Sobre los adoquines que rodean los dos grandes galpones del puerto –que suelen usarse como refugio cuando las crecidas inundan– aún se ven los antiguos rieles del primer Ferrocarril Entrerriano. Además de los que van a pescar, están aquellos que simplemente hicieron los nueve kilómetros que separa el barrio con la localidad de Gualeguay para mirar el atardecer desde la margen el río, tomando mates dentro de los autos o sentados al manubrio de una moto.
La historia escrita dice que ese paraje, por el que ahora caminan unos amigos sin apuro rumbo a la carnicería, fue fundado por Pedro y Domingo Ruiz en 1750. Y también que llegó a ser el tercer puerto de la provincia de Entre Ríos. A mediados del siglo XIX tenía un movimiento importante y fue entonces que llegaron hasta él las vías del ferrocarril (la estación es de 1864). Hubo saladeros para el ganado de la zona y una fábrica de jabones de 1900, que funcionaron en galpones hoy semiderruidos. La poca profundidad del Gualeguay fue la causa de que ese pasado de esplendor económico quedara atrás, cuando los barcos comenzaron a ser más grandes. El puerto es apto para todo tipo de embarcaciones de hasta nueve pies de calado. «No hay colectivos hacia Gualeguay; estamos aislados», informa una mujer consultada por 170 Escalones. «La única manera de ir es en remís, que están cobrando unos 250 pesos o más el viaje» agrega, resignada. Por eso, cuando hay que recorrer ese camino de más de 300 años recientemente asfaltado hacia la ciudad, los habitantes del puerto se asocian para compartir vehículo.

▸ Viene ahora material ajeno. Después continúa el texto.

/-- A lasting instance clears (R355): event 898 with severity 3; the action is not undone, but a port made listen-only
by action 3 sends again, unless the other class keeps it so (R357). -/
def faultClear (cls inst : Nat) : Eff :=
  .look fun s => .all [.upd (.faultInstance (faultKey cls inst) fun i => { i with lasting := false, buckets := [], clearFrom := 0 }),
    setN 0xB001 2 (s.n 0xB001 2 cls - 1) cls,
    raiseSev 3 898 (faultArg cls inst), updateFaultPin,
    .when ((cls == 9 || cls == 10) && !s.listensBy cls inst)
      (.upd (.faults fun f => { f with listenOnlyPorts := f.listenOnlyPorts.erase inst }))]

/-- The lasting instances of a class that clear at a bucket boundary (R355, R356). Class 0 clears when R145 releases
the node, class 22 only at module reset. -/
def State.clearable (s : State) (cls : Nat) : List Nat :=
  if cls = 0 || cls = 22 then []
  else
    let now := s.bucketAt cls
    (s.faults.instances.filter fun e =>
      e.1 / 8388608 == cls && e.2.lasting && windowCount e.2.buckets now == 0 && e.2.clearFrom ≤ s.now).map
        fun e => e.1 % 8388608

/-- The effect of a bucket boundary of a class. -/
def bucketBoundary (cls : Nat) : Eff :=
  .look fun s => .forEach (s.clearable cls) fun inst => faultClear cls inst

/-- A commit has changed W of a class (R356): instances that are lasting clear a full new window later. -/
def windowChanged (cls : Nat) : Eff :=
  .look fun s => .forEach ((s.faults.instances.filter fun e => e.1 / 8388608 == cls).map Prod.fst) fun k =>
    .upd (.faultInstance k fun i => { i with
      buckets := [], clearFrom := if i.lasting then s.now + nsUnits (s.n 0xB000 2 cls) else 0 })

/-! ## Latency histograms (R386, R387) -/

/-- The bin of a value `v` of a histogram with Base `base` ns and unit 2^step ns (R387). -/
def histBin (base step v : Nat) : Nat :=
  if v < base then 0 else min 31 (Nat.log2 ((v - base) / 2 ^ step + 1) + 1)

/-- Enters a sample of `v` ns in every enabled histogram of a kind and instance. -/
def sample (kind inst v : Nat) : Eff :=
  .look fun s => .forEach ((s.enabledRows 0xC010 1).filter fun h => s.n 0xC010 2 h == kind && s.n 0xC010 3 h == inst) fun h =>
    let bin := histBin (s.n 0xC010 4 h) (s.n 0xC010 5 h) v
    .all [count (histItem h bin), count (readerItem 5), .when (bin == 31) (count (readerItem 6)),
      bumpObj 0xC011 1 h, setN 0xC011 2 (min v 4294967295) h]

/-- Enters a sample of the time from `start` to now. -/
def sampleSince (kind inst start : Nat) : Eff := .look fun s => sample kind inst ((s.now - start) / 65536)

/-- The samples of a frame whose first byte reaches the MAC point now: its class queue, its stream, its host ring. -/
def sampleFrame (p c : Nat) (f : QueuedFrame) : Eff :=
  .look fun s => .all [
    sampleSince 1 ((8 * p + c)) f.enqueued,
    match f.origin with
    | .relayed _ _ => .when (f.handle < 8192) (sampleSince 2 f.handle f.received)
    | .host r i => .ofOption ((s.host.tx.get? r).bind fun x => x.frames.find? fun g => g.ident == i) fun g =>
        sampleSince 3 r g.usedAt
    | .module | .ptp _ | .kiln | .mkpdu _ => .skip]

/-! ## Wake from IDLE (R395, R398) -/

/-- A wake source becomes true in IDLE: recorded with its cause, and the PLLs start. -/
def idleWake (cause port : Nat) : Eff :=
  .whenS (fun s => s.power.state == .idle && !s.power.wakePending)
    (.look fun s => .seq (.upd (.wake ⟨s.now, cause, port⟩)) (.upd (.power fun w => { w with wakePending := true })))

/-! ## Peaks for the threshold counters (R388) -/

/-- The highest occupancy that a cycle has seen, by 65,536 x kind + index. -/
def notePeak (key v : Nat) : Eff :=
  .upd (.traffic fun t => { t with peaks := t.peaks.set key (max v (t.peaks.getD key 0)) })

/-- Peaks of the occupancies of Table 12.7, by 65,536 x quantity + instance; a class queue by its number. -/
def peakKey (quantity inst : Nat) : Nat := if quantity = 1 then inst else 65536 * quantity + inst

end Sys2Proof.Machine
end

Don Cejas se asoma a la puerta de la despensa La Betty para entregar el pedido de un termo con agua caliente. Hace más de cuarenta años, desde que se mudó del Tigre donde era lanchero, Cejas vive en una de las casas más antiguas de esas nueve manzanas. Norma, en cambio, hace menos de un lustro que puso el bar frente a la comisaría. Por la noche se arma guitarreada mientras se juega al truco o al pool; aunque, por ahora, todo permanece en calma en la previa al crepúsculo.

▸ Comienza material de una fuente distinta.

-- ==== Sys2Proof/Machine/Tasks.lean ====
section
/-! DEFINITION. Tasks of the engines (R206 to R212), the function catalogue (R213 to R221) and the result collector (R229,
R230). -/

namespace Sys2Proof.Machine

/-! ## Engines and task tables -/

def State.engine (s : State) (e : Nat) : Engine := s.messages.engines.getD e Engine.init

def engineSet (e : Nat) (f : Engine → Engine) : Eff :=
  .upd (.messages fun m => { m with engines := m.engines.set e (f (m.engines.getD e Engine.init)) })

/-- Column `sub` of row 64m + i of an engine's task table (R207). -/
def State.taskCell (s : State) (e m i sub : Nat) : Nat := s.n (0x7100 + e) sub (64 * m + i)

/-- The rows of a function's table (R235). -/
def functionTableRows (fn : Nat) : Nat := if fn ≤ 2 then 16384 else if fn = 6 then 512 else 1024

/-- The parameter rows of a task. -/
def State.taskRows (s : State) (e m i : Nat) : List Nat :=
  (List.range (s.taskCell e m i 6)).map fun k => s.taskCell e m i 5 + k

/-- The parameter table of a function in a grove (Table 7.3). -/
def paramTable (fn g : Nat) : Nat :=
  if fn ≤ 2 then 0x7200 + g else if fn ≤ 4 then 0x7210 + g else if fn = 5 then 0x7220 + g
  else if fn = 6 then 0x7230 + g else 0x7240 + g

/-- The sources that a task reads, in read order. -/
def State.taskSources (s : State) (e m i : Nat) : List Nat :=
  let fn := s.taskCell e m i 2
  let t := paramTable fn (e / 16)
  let rows := s.taskRows e m i
  match fn with
  | 0 | 3 | 4 | 5 => rows.map fun r => s.n t 1 r
  | 1 => (rows.drop 1).map fun r => s.n t 1 r
  | 2 => (rows.take 1).map fun r => s.n t 1 r
  | 6 => rows.flatMap fun r => [s.n t 1 r, s.n t 3 r]
  | _ => []

/-- The start of the running cycle of a time base, in the local clock. -/
def State.baseStart (s : State) (base : Nat) : Int :=
  if base = 0xFFFF then s.cycleStart s.cycle
  else ((s.seg base).cycle * nsUnits (s.segLength base) : Nat) - (s.seg base).offset

/-- The length of a cycle of a time base in ns. -/
def State.baseLength (s : State) (base : Nat) : Nat := if base = 0xFFFF then s.cycleLength else s.segLength base

/-- MirrorLag in ns where this half is a standby (R291). -/
def State.standbyLag (s : State) : Nat := if s.twinHalf && s.twinState == twStandby then s.n 0x9020 6 else 0

/-- The instant at which a task of the running cycle is due (R207, R291). -/
def State.taskDue (s : State) (e m i : Nat) : Int :=
  s.baseStart (s.timeBase e m) + nsUnits (s.taskCell e m i 3 + s.standbyLag)

/-- Whether a standby's task would run past its cycle's end (R291). -/
def State.pastCycle (s : State) (e m i : Nat) : Bool :=
  s.standbyLag != 0 &&
    s.baseLength (s.timeBase e m) < s.taskCell e m i 3 + s.standbyLag + (5 * s.taskCell e m i 4 + 7) / 8

/-- Whether an engine can run tasks now: its grove runs, is not under self-test, it is not restarting, and no loaded
snapshot waits for its replay (R311). -/
def State.engineRuns (s : State) (e : Nat) : Bool :=
  s.groveOn (e / 16) && !(s.grove (e / 16)).selfTesting && !(s.engine e).restarting &&
    !(s.twinHalf && s.twinState == twSyncing && s.twin.coppice.loaded)

/-! ## What the twin compares (R292, R293) -/

/-- The record of a task in a digest: engine number, task row, and what was read or released. -/
def digestRecord (e row : Nat) (body : Bytes) : Bytes := beBytes 1 e ++ beBytes 2 row ++ body

/-- Adds a task's record to a grove's digest of this cycle: 0 input, 1 output. -/
def addDigest (e row which : Nat) (body : Bytes) : Eff :=
  .whenS State.twinHalf (.upd (.messages fun m =>
    { m with
        digests := m.digests.set (2 * (e / 16) + which)
          (m.digests.getD (2 * (e / 16) + which) [] ++ digestRecord e row body) }))

/-- The holder sends the mirrored inputs that a task has read (R292); while it serves a coppice they enter the log of the
cycle (R311). -/
def sendMirror (m : MirrorMsg) : Eff :=
  .look fun s => .when (s.twinHalf && s.leaseHeld && !m.values.isEmpty)
    (.all [count (twinItem 3), sendOnStack s.twinPort false (.mirror s.twinPort (s.n 0x9021 2) m),
      .when s.twin.coppice.serving.isSome
        (.upd (.twin fun t => { t with coppice := { t.coppice with mirrored := t.coppice.mirrored ++ [m] } }))])

/-- The values read, with the mirrored inputs replaced in order by those of a Mirror message. -/
def applyMirror : List (Bool × SourceValue) → List SourceValue → List SourceValue
  | [], _ => []
  | (true, _) :: xs, v :: vs => v :: applyMirror xs vs
  | (_, x) :: xs, vs => x :: applyMirror xs vs

/-! ## The start of a task -/

/-- A due task that does not run (R206, R291, R298). -/
def taskNotRun (e m i : Nat) : Eff :=
  .look fun s => .all [
    count (engineItem e 4),
    .when (s.groveOn (e / 16) && (s.engine e).run.isNone && (s.engine e).result.isNone)
      (engineSet e fun x => { x with result := some ⟨i, 2, 0, 0, s.now, s.now, false, m⟩ }),
    baseWatch e]

/-- The task starts: it reads all its sources as they stand (R208). It is late more than 16 datapath cycles after its due
instant (R210), and where a task of an earlier table kept it (R211). -/
def beginTask (e m i : Nat) : Eff :=
  .look fun s =>
    let row := 64 * m + i
    let last := (s.engine e).lastRuns.get? row
    let eps := s.taskSources e m i
    let own := eps.map fun ep => (s.mirroredInput ep, s.readEndpoint e last ep)
    let cyc := s.baseCycle (s.timeBase e m)
    let standby := s.twinHalf && (s.twinState == twStandby || s.twinState == twSyncing)
    let mirror := s.messages.mirrors.find? fun x => x.engine == e && x.row == row && x.cycle == cyc
    let reads := own.any Prod.fst
    let sources := match mirror with
      | some x => if standby then applyMirror own x.values else own.map Prod.snd
      | none => own.map Prod.snd
    let late := decide (s.taskDue e m i + 838861 < s.now) || decide (s.taskDue e m i < (s.engine e).oldUntil)
    let reports := if s.taskCell e m i 2 = 7 then
        (s.taskRows e m i).map fun k => s.messages.reports.getD (1024 * (e / 16) + k) 0xFFFFFFFFFFFFFFFF
      else []
    .all [
      .when (s.twinHalf && s.twinState == twStandby && reads && mirror.isNone) (count (twinItem 5)),
      .upd (.messages fun x => { x with
          mirrors := x.mirrors.filter fun y =>
            !(y.engine == e && y.row == row && y.cycle == cyc) }),
      sendMirror ⟨e, row, cyc, (own.filter Prod.fst).map Prod.snd⟩,
      .forEach eps fun ep => .when (s.missesEarly e ep) (count (engineItem e 9)),
      countN (engineItem e 7) (sources.filter SourceValue.fresh).length,
      countN (engineItem e 8) (sources.filter fun v => !v.fresh).length,
      addDigest e row 0 (sources.flatMap encodeValue),
      .when late (.seq (count (engineItem e 3))
        (.when ((s.taskCell e m i 7).testBit 0) (raiseFull 0 (256 + e) 2 row none))),
      engineSet e fun x => { x with
        run := some ⟨i, m, s.now, s.messages.serial, sources, [], [], (s.taskRows e m i).length, false, late, s.cycle, reports⟩
        lastRuns := x.lastRuns.set row (s.messages.serial, s.now) },
      baseWatch e, setN 0x7011 2 row e]

/-- A task is due while its grove does not run: it starts when the grove runs (R406). One in a grove that is off does not. -/
def owedTask (e i : Nat) : Eff :=
  .look fun s =>
    let g := e / 16
    .when ((s.grove g).state != 3) (.seq (groveLate g) (.look fun s => .upd (.power fun w => { w with
      groves := w.groves.set g { s.grove g with owed := (s.grove g).owed ++ [(e, i)] } })))

/-- A standby task that would run past its cycle's end is not run, and is left out of comparison (R291). -/
def taskLeftOut (e m i : Nat) : Eff :=
  .look fun s => .seq (taskNotRun e m i)
    (.upd (.twin fun t => { t with skipped := (s.cycle, e) :: t.skipped.filter fun x => s.cycle ≤ x.1 + 2 }))

/-- Task row `i` of an engine is due. The engine does not start it while a task runs or a result waits (R210). -/
def startTask (e i : Nat) : Eff :=
  .look fun s =>
    let m := (s.engine e).mode
    if !(e < 128 && i < 64 && s.on 0x7000 1 && s.on 0x7010 1 (8 * e + m) && s.taskCell e m i 1 != 0) then .skip
    else if !s.groveOn (e / 16) then owedTask e i
    else if !s.engineRuns e || !s.baseReady e m then taskNotRun e m i
    else if s.pastCycle e m i then taskLeftOut e m i
    else .when ((s.engine e).run.isNone && (s.engine e).result.isNone) (beginTask e m i)

/-! ## Staging -/

/-- Stages a write of the running task (R208). -/
def stage (e : Nat) (w : TaskWrite) : Eff :=
  engineSet e fun x => { x with run := x.run.map fun r => { r with writes := r.writes ++ [w] } }

/-- Whether an endpoint's offset counts bits or bytes of a PDU, not the place of an entry. -/
def pduOffset (ep : Nat) : Bool := epKind ep == 1 || epKind ep == 2 || epKind ep == 5

/-- The bit or byte at which an endpoint's value starts in what was read: 0 for an entry. -/
def startIn (ep : Nat) : Nat := if pduOffset ep then epOffset ep else 0

/-- A signal of `n` bits read from a value (R202); none where it runs past the PDU received. -/
def readSignal (x : SourceValue) (b n : Nat) (little signed : Bool) : Option Int :=
  if !x.isPdu then some (if signed then signedOf 8 (ofLe x.bytes) else (ofLe x.bytes : Nat))
  else if b + n ≤ 8 * x.bytes.length then
    let v := signalBits little x.bytes b n
    some (if signed then signExtend n v else (v : Int))
  else none

/-- `n` bytes of a PDU read from a value; none where they run past it. -/
def readPdu (x : SourceValue) (off n : Nat) : Option Bytes :=
  if off + n ≤ x.bytes.length then some (slice x.bytes off n) else none

/-- The Status that a destination receives of its source (R205). -/
def statusPassed (x : SourceValue) : Nat := if x.fresh then 1 else if x.status = 3 then 3 else 2

/-- A staged signal. -/
def signalWrite (dst : Nat) (x : SourceValue) (v : Int) (n : Nat) (little signed : Bool) (base : Nat) : TaskWrite :=
  ⟨dst, { x with status := statusPassed x, verdict := 0xFF, isPdu := false, bits := n, bytes := leBytes 8 (unsignedOf 8 v) },
    n, little, signed, false, false, base⟩

/-- A staged PDU. -/
def pduWrite (dst status age verdict cycle : Nat) (bytes : Bytes) (base : Nat) : TaskWrite :=
  ⟨dst, ⟨status, status == 1, age, verdict, cycle, true, bytes.length, bytes, 0, base⟩, 0, true, false, true, false, base⟩

/-- A staged verdict: the entry's last value stays, HELD (R218). -/
def verdictWrite (dst verdict : Nat) : TaskWrite :=
  ⟨dst, { noValue with verdict := verdict }, 64, true, false, false, true, 0xFFFF⟩

/-- Size of a signal row in bits: 1 to 64 (R202). -/
def signalSize (n : Nat) : Nat := max 1 (min n 64)

/-- Whether a row writes with this source: fresh, or policy 1 with something to read (R205). -/
def rowWrites (x : SourceValue) (fresh : Bool) (fmt : Nat) : Bool := fresh || (fmt / 16 % 4 == 1 && x.status != 0)

/-! ## ROUTE, PACK, UNPACK -/

/-- One row of ROUTE (R213). -/
def routeRow (e r : Nat) (x : SourceValue) : Eff :=
  .look fun s =>
    let g := e / 16
    let t := 0x7200 + g
    let src := s.n t 1 r
    let dst := s.n t 2 r
    let size := s.n t 3 r
    let fmt := s.n t 4 r
    let base := x.base
    if !rowWrites x x.fresh fmt then .skip
    else if fmt.testBit 0 then
      match readPdu x (startIn src) size with
      | some b => stage e (pduWrite dst (statusPassed x) x.age 0xFF x.cycle b base)
      | none => count (engineItem e 11)
    else
      let n := signalSize size
      match readSignal x (startIn src) n (fmt.testBit 1) (fmt.testBit 3) with
      | some v => stage e (signalWrite dst x v n (fmt.testBit 2) (fmt.testBit 3) base)
      | none => count (engineItem e 11)

def runRoute (e : Nat) (r : TaskRun) (rows : List Nat) : Eff :=
  .forEach (rows.zip r.sources) fun x => routeRow e x.1 x.2

/-- What PACK has gathered so far. -/
structure Packing where
  pdu : Bytes
  anyFresh : Bool
  allFresh : Bool
  youngest : Option (Nat × Nat × Nat)
  short : Nat
  errors : Nat
  saturated : Nat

Cae la tarde. El muelle y la costa se vacían de visitantes. Los que fueron hasta ahí por un rato de sosiego vuelven por donde llegaron. Quedan los pobladores del caserío en el que nació el poeta Juan Laurentino Ortíz en 1896, concentrados en sus tareas domésticas, en sus conversaciones orilleras, en sus mundos de pesca, anclados en el tiempo de ese antiguo paraje entrerriano.